Minima de 1.4ºC ás 07.15h  

Agora 1.7ºC, e algum nevoeiro. Vento nulo.


----------



## jonas_87 (28 Dez 2012 às 10:36)

Bom dia.

Minima de *5,9ºC*.

Por agora, sigo (ainda) com *7,4ºC*,Vento fraco e céu limpo.
______________________

A estação Colares,Sintra registou uma mínima de *0,2ºC*  
Bela inversão térmica.


----------



## Gilmet (28 Dez 2012 às 10:40)

Bom dia!

Manhã muito agradável!
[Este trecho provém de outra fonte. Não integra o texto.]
-- ==== Sys2Proof/Laws/Only/NsOps.lean ====
section
/-! SUPPORT. Which groups of state each operation of Machine/NsOps.lean can change. -/

set_option linter.tactic.unusedName false

namespace Sys2Proof.Machine

theorem updZone_only {ps : List Part} {s0 : State} (x0 : ZoneSt → ZoneSt) (s : State)
    (h : Only ps s0 s) (hp : [.zone] ⊆ ps) : Only ps s0 (updZone x0 s) :=
  Only.via hp h (by
    unfold updZone
    repeat' first
      | (with_reducible assumption)
      | (intro)
      | (with_reducible exact only_refl _ _)
      | (refine only_zone _ ?_ (by decide)))

theorem updMedia_only {ps : List Part} {s0 : State} (x0 : MediaSt → MediaSt) (s : State)
    (h : Only ps s0 s) (hp : [.media] ⊆ ps) : Only ps s0 (updMedia x0 s) :=
  Only.via hp h (by
    unfold updMedia
    repeat' first
      | (with_reducible assumption)
      | (intro)
      | (with_reducible exact only_refl _ _)
      | (refine only_media _ ?_ (by decide)))

theorem updNs_only {ps : List Part} {s0 : State} (x : Nat) (x1 : Ns → Ns) (s : State)
    (h : Only ps s0 s) (hp : [.zone] ⊆ ps) : Only ps s0 (updNs x x1 s) :=
  Only.via hp h (by
    unfold updNs
    repeat' first
      | (with_reducible assumption)
      | (with_reducible refine updZone_only _ _ ?_ (by decide))
      | (intro)
      | (with_reducible exact only_refl _ _))

theorem setZone_only {ps : List Part} {s0 : State} (z : Nat) (r : Zone) (s : State)
    (h : Only ps s0 s) (hp : [.zone] ⊆ ps) : Only ps s0 (setZone z r s) :=
  Only.via hp h (by
    unfold setZone
    repeat' first
      | (with_reducible assumption)
      | (with_reducible refine updZone_only _ _ ?_ (by decide))
      | (intro)
      | (with_reducible exact only_refl _ _))

theorem updZoneRec_only {ps : List Part} {s0 : State} (z : Nat) (x1 : Zone → Zone) (s : State)
    (h : Only ps s0 s) (hp : [.zone] ⊆ ps) : Only ps s0 (updZoneRec z x1 s) :=
  Only.via hp h (by
    unfold updZoneRec
    repeat' first
      | (with_reducible assumption)
      | (with_reducible refine setZone_only _ _ _ ?_ (by decide))
      | (intro)
      | (split)
      | (with_reducible exact only_refl _ _))

theorem giveBack_only {ps : List Part} {s0 : State} (fn : Nat) (s : State)
    (h : Only ps s0 s) (hp : [.host, .zone] ⊆ ps) : Only ps s0 (giveBack fn s) :=
  Only.via hp h (by
    unfold giveBack
    repeat' first
      | (with_reducible assumption)
      | (with_reducible refine updCtl_only _ _ _ ?_ (by decide))
      | (with_reducible refine updZone_only _ _ ?_ (by decide))
      | (with_reducible refine only_when _ _ ?_ ?_)
      | (intro)
      | (extract_lets +onlyGivenNames s1; refine only_cut s1 ?_ ?_; unfold s1; clear s1; rotate_left; intro hs1; clear_value s1; rotate_right)
      | (extract_lets +onlyGivenNames v1)
      | (split)
      | (with_reducible exact only_refl _ _))

theorem giveBackHeld_only {ps : List Part} {s0 : State} (it : Item) (s : State)
    (h : Only ps s0 s) (hp : [.host, .zone] ⊆ ps) : Only ps s0 (giveBackHeld it s) :=
  Only.via hp h (by
    unfold giveBackHeld
    repeat' first
      | (with_reducible assumption)
      | (with_reducible refine giveBack_only _ _ ?_ (by decide))
      | (with_reducible refine only_forEach _ _ _ ?_ ?_)
      | (intro)
      | (split)
      | (with_reducible exact only_refl _ _))

theorem moveZone_only {ps : List Part} {s0 : State} (z : Nat) (st : ZState) (s : State)
    (h : Only ps s0 s) (hp : [.host, .zone] ⊆ ps) : Only ps s0 (moveZone z st s) :=
  Only.via hp h (by
    unfold moveZone
    repeat' first
      | (with_reducible assumption)
      | (with_reducible refine setZone_only _ _ _ ?_ (by decide))
      | (with_reducible refine giveBack_only _ _ ?_ (by decide))
      | (with_reducible refine only_when _ _ ?_ ?_)
      | (intro)
      | (extract_lets +onlyGivenNames s1; refine only_cut s1 ?_ ?_; unfold s1; clear s1; rotate_left; intro hs1; clear_value s1; rotate_right)
      | (extract_lets +onlyGivenNames v1)
      | (split)
      | (with_reducible exact only_refl _ _))

end Sys2Proof.Machine
end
Depois de mínima de *6,2ºC*, sigo agora com 8,5ºC e vento moderado de ESE (112º)! 

79% de humidade e 1030 hPa de pressão, com céu limpo.


----------



## Sanxito (28 Dez 2012 às 10:55)

Bom dia malta.
A temperatura hoje desceu bem mais do que eu pensava, registei 5.7ºc pelas 8:42 o que também achei estranho, uma mínima a esta hora sem nevoeiro.
Pelas 10h00 quando saí de casa ainda registava 6.4ºc e vento a soprar de NE pelos 10/15 Km/h. Mesmo com algum vento a temperatura desceu bem ao longo da noite.


----------



## miguel (28 Dez 2012 às 11:22)

Boas

Noite mais fria até agora com uma inversão brutal!! no terraço tive 4,8ºC mais perto do solo tive 2,8ºC e a ema do IPMA teve 0,0ºC ai a 2km da minha casa.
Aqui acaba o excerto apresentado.